• _What the exercise asks_
The line containing "target decide. -/" marks the end; copy exactly all lines from the start of the material up to and including it.
### Data to use
-- ==== Sys2Proof/Proofs/CueRequests.lean ====
section
/-! CUE_ADD at its lane: the cue joins the list's tail, or the request is refused (R149, R151, R152). -/

namespace Sys2Proof.Machine

/-! ## Byte numbers -/

theorem laneOf_eq {b : Byte} {l : LaneId} (h : b.toNat = l.val) : laneOf b = some l := by
  have hlt : b.toNat < 4 := h ▸ l.isLt
  unfold laneOf
  rw [dif_pos hlt]
  exact congrArg some (Fin.ext h)

theorem laneOf_above {b : Byte} (h : 3 < b.toNat) : laneOf b = none := dif_neg (Nat.not_lt.2 h)

theorem channelOf_eq {b : Byte} {n : Channel} (h : b.toNat = n.val) : channelOf b = some n := by
  have hlt : b.toNat < 8 := h ▸ n.isLt
  unfold channelOf
  rw [dif_pos hlt]
  exact congrArg some (Fin.ext h)

theorem channelOf_above {b : Byte} (h : 7 < b.toNat) : channelOf b = none := dif_neg (Nat.not_lt.2 h)

theorem targetOf_slate : targetOf 8 = some none := rfl

theorem targetOf_channel {b : Byte} {n : Channel} (h : b.toNat = n.val) : targetOf b = some (some n) := by
  have hne : b ≠ 8 := by
    rintro rfl
    exact absurd h (by have := n.isLt; simp; omega)
  unfold targetOf
  rw [if_neg hne, channelOf_eq h]

theorem targetOf_above {b : Byte} (h : 8 < b.toNat) : targetOf b = none := by
  have hne : b ≠ 8 := by
    rintro rfl
    exact absurd h (by decide)
  unfold targetOf
  rw [if_neg hne, channelOf_above (by omega)]

/-! ## The checks of R152 -/

/-- CUE_ADD whose bytes name a lane, a target and a trigger: the lane's state, its room, and the target decide. -/
theorem takeCueAdd_eq {s : State} {lane target trigger : Byte} {number : FieldNum} {l : LaneId} {x : Option Channel}
    {g : Trigger} (hl : laneOf lane = some l) (ht : targetOf target = some x) (hg : triggerOf trigger number = some g) :
    s.takeCueAdd lane target trigger number =
      if (s.lane l).state = .idle then (s, refuse .wrongState)
      else if 4 ≤ (s.lane l).cues.length then (s, refuse .noRoom)
      else match s.targetCheck l x with
        | some code => (s, refuse code)
        | none => ((s.claimTarget l x).modLane l fun y =>
            { y with cues := y.cues ++ [y.newCue x g], cueCounter := y.cueCounter + 1 }, done [(s.lane l).cueCounter]) := by
  unfold State.takeCueAdd
  rw [hl, ht, hg]
  rfl

theorem takeCueAdd_range {s : State} {lane target trigger : Byte} {number : FieldNum}
    (h : 3 < lane.toNat ∨ 8 < target.toNat ∨ triggerOf trigger number = none) :
    s.takeCueAdd lane target trigger number = (s, refuse .range) := by
  unfold State.takeCueAdd
  split
  · rename_i l x g hl ht hg
    rcases h with h | h | h
    · rw [laneOf_above h] at hl
      exact absurd hl nofun
    · rw [targetOf_above h] at ht
      exact absurd ht nofun
    · rw [h] at hg
      exact absurd hg nofun
  · rfl

/-- Checks 4 and 5 of R152, for a channel target. -/
theorem targetCheck_channel (s : State) (l : LaneId) (n : Channel) : s.targetCheck l (some n) =
    if s.claims.get n ≠ none ∧ s.claims.get n ≠ some l then some .inUse
    else if (s.chan n).config.standard.rate ≠ (s.lane l).config.rate then some .range
    else none := rfl

theorem targetCheck_passes {s : State} {l : LaneId} {n : Channel} (hclaim : s.claims.get n = none ∨ s.claims.get n = some l)
    (hrate : (s.chan n).config.standard.rate = (s.lane l).config.rate) : s.targetCheck l (some n) = none := by
  rw [targetCheck_channel, if_neg (by tauto), if_neg (by simpa using hrate)]

/-! ## The claim of a new target (R149, R90) -/

theorem setClaim_chan (s : State) (n m : Channel) (claim : Option LaneId) : (s.setClaim n claim).chan m =
    if n = m then { s.chan m with stepOpen := false, tally := 0 } else s.chan m := chan_modChan _ n m _

theorem beginClaim_chan (s : State) (l : LaneId) (n m : Channel) : (s.beginClaim l n).chan m =
    if s.claims.get n ≠ some l ∧ n = m then { s.chan m with stepOpen := false, tally := 0 } else s.chan m := by
  unfold State.beginClaim
  by_cases hclaim : s.claims.get n = some l
  · rw [if_pos hclaim, if_neg fun h => h.1 hclaim]
  · rw [if_neg hclaim, setClaim_chan]
    exact if_congr (by tauto) rfl rfl

theorem beginClaim_rest (s : State) (l : LaneId) (n : Channel) : s.beginClaim l n =
    { s with chans := (s.beginClaim l n).chans, claims := (s.beginClaim l n).claims } := by
  unfold State.beginClaim
  split <;> rfl

/-! ## CUE_ADD -/

/-- A cue with a channel target joins the tail. -/
theorem cueAdd_channel {s : State} {lane target trigger : Byte} {number : FieldNum} {l : LaneId} {n : Channel} {g : Trigger}
    (hw : s.Waits (.cueAdd lane target trigger number)) (hl : lane.toNat = l.val) (hg : triggerOf trigger number = some g)
    (hstate : (s.lane l).state ≠ .idle) (hroom : (s.lane l).cues.length < 4) (hn : target.toNat = n.val)
    (hclaim : s.claims.get n = none ∨ s.claims.get n = some l)
    (hrate : (s.chan n).config.standard.rate = (s.lane l).config.rate) :
    exec (.cueAdd lane target trigger number) s = .next
      (((s.beginClaim l n).modLane l fun y =>
          { y with cues := y.cues ++ [y.newCue (some n) g], cueCounter := y.cueCounter + 1 }).setHandedBack
        (.cueAdd lane target trigger number) (done [(s.lane l).cueCounter])) := by
  refine exec_serve hw rfl ?_
  rw [takeCueAdd_eq (laneOf_eq hl) (targetOf_channel hn) hg, if_neg hstate, if_neg (Nat.not_le.2 hroom),
    targetCheck_passes hclaim hrate]
  rfl

/-- Settles O42, along the checks of R152. -/
theorem cueAddJoinsTailOrRefuses : Obligations.CueAddJoinsTailOrRefuses := by
  refine ⟨fun s lane target trigger number l g hw hl hg hstate hroom => ⟨?slate, ?channel⟩, ?range, ?slateRefused,
    ?channelRefused⟩
  case slate =>
    rintro rfl
    refine exec_serve hw rfl ?_
    rw [takeCueAdd_eq (laneOf_eq hl) targetOf_slate hg, if_neg hstate, if_neg (Nat.not_le.2 hroom)]
    rfl
  case channel =>
    intro n hn hclaim hrate
    refine ⟨_, cueAdd_channel hw hl hg hstate hroom hn hclaim hrate, ?_, fun m hm => ?_, fun m hm => ?_, ?_, ?_, ?_,
      fun m hm => ?_, fun hfree => ?_, fun hown => ?_⟩
    · rw [beginClaim_rest s l n]
      rfl
    · exact (lane_modLane_ne (s.beginClaim l n) _ (Ne.symm hm)).trans (beginClaim_lane s l n m)
    · exact (beginClaim_chan s l n m).trans (if_neg fun h => hm h.2.symm)
    · change (s.beginClaim l n).chan n = { s.chan n with
        stepOpen := ((s.beginClaim l n).chan n).stepOpen, tally := ((s.beginClaim l n).chan n).tally }
      rw [beginClaim_chan]
      split <;> rfl
    · refine (lane_modLane_same (s.beginClaim l n) l _).trans ?_
      rw [beginClaim_lane]
      rfl
    · exact (beginClaim_claims s l n n).trans (if_pos rfl)
    · exact (beginClaim_claims s l n m).trans (if_neg (Ne.symm hm))
    · change ((s.beginClaim l n).chan n).stepOpen = false ∧ ((s.beginClaim l n).chan n).tally = 0
      rw [beginClaim_chan, if_pos ⟨by rw [hfree]; exact nofun, rfl⟩]
      exact ⟨rfl, rfl⟩
    · exact (beginClaim_chan s l n n).trans (if_neg fun h => h.1 hown)
  case range => exact fun s lane target trigger number hw hbad => exec_serve hw rfl (takeCueAdd_range hbad)
  case slateRefused =>
    refine fun s lane trigger number l g hw hl hg => ⟨fun hidle => exec_serve hw rfl ?_,
      fun hstate hfull => exec_serve hw rfl ?_⟩
    · rw [takeCueAdd_eq (laneOf_eq hl) targetOf_slate hg, if_pos hidle]
      rfl
    · rw [takeCueAdd_eq (laneOf_eq hl) targetOf_slate hg, if_neg hstate, if_pos hfull]
      rfl
  case channelRefused =>
    intro s lane target trigger number l n g hw hl hn hg
    have htake := takeCueAdd_eq (s := s) (laneOf_eq hl) (targetOf_channel hn) hg
    rw [targetCheck_channel] at htake
    by_cases hidle : (s.lane l).state = .idle
    · rw [if_pos hidle] at htake
      exact .inl ⟨exec_serve hw rfl htake, hidle⟩
    · rw [if_neg hidle] at htake
      refine .inr ⟨hidle, fun hfull => exec_serve hw rfl ?_, fun hroom hnone hother => exec_serve hw rfl ?_,
        fun hroom hclaim hrate => exec_serve hw rfl ?_⟩
      · rw [htake, if_pos hfull]
        rfl
      · rw [htake, if_neg (Nat.not_le.2 hroom), if_pos ⟨hnone, hother⟩]
        rfl
      · rw [htake, if_neg (Nat.not_le.2 hroom), if_neg (by tauto), if_pos hrate]
        rfl

end Sys2Proof.Machine
end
######
• _Written answer_
-- ==== Sys2Proof/Proofs/CueRequests.lean ====
section
/-! CUE_ADD at its lane: the cue joins the list's tail, or the request is refused (R149, R151, R152). -/

namespace Sys2Proof.Machine

/-! ## Byte numbers -/

theorem laneOf_eq {b : Byte} {l : LaneId} (h : b.toNat = l.val) : laneOf b = some l := by
  have hlt : b.toNat < 4 := h ▸ l.isLt
  unfold laneOf
  rw [dif_pos hlt]
  exact congrArg some (Fin.ext h)

theorem laneOf_above {b : Byte} (h : 3 < b.toNat) : laneOf b = none := dif_neg (Nat.not_lt.2 h)

theorem channelOf_eq {b : Byte} {n : Channel} (h : b.toNat = n.val) : channelOf b = some n := by
  have hlt : b.toNat < 8 := h ▸ n.isLt
  unfold channelOf
  rw [dif_pos hlt]
  exact congrArg some (Fin.ext h)

theorem channelOf_above {b : Byte} (h : 7 < b.toNat) : channelOf b = none := dif_neg (Nat.not_lt.2 h)

theorem targetOf_slate : targetOf 8 = some none := rfl

theorem targetOf_channel {b : Byte} {n : Channel} (h : b.toNat = n.val) : targetOf b = some (some n) := by
  have hne : b ≠ 8 := by
    rintro rfl
    exact absurd h (by have := n.isLt; simp; omega)
  unfold targetOf
  rw [if_neg hne, channelOf_eq h]

theorem targetOf_above {b : Byte} (h : 8 < b.toNat) : targetOf b = none := by
  have hne : b ≠ 8 := by
    rintro rfl
    exact absurd h (by decide)
  unfold targetOf
  rw [if_neg hne, channelOf_above (by omega)]

/-! ## The checks of R152 -/

/-- CUE_ADD whose bytes name a lane, a target and a trigger: the lane's state, its room, and the target decide. -/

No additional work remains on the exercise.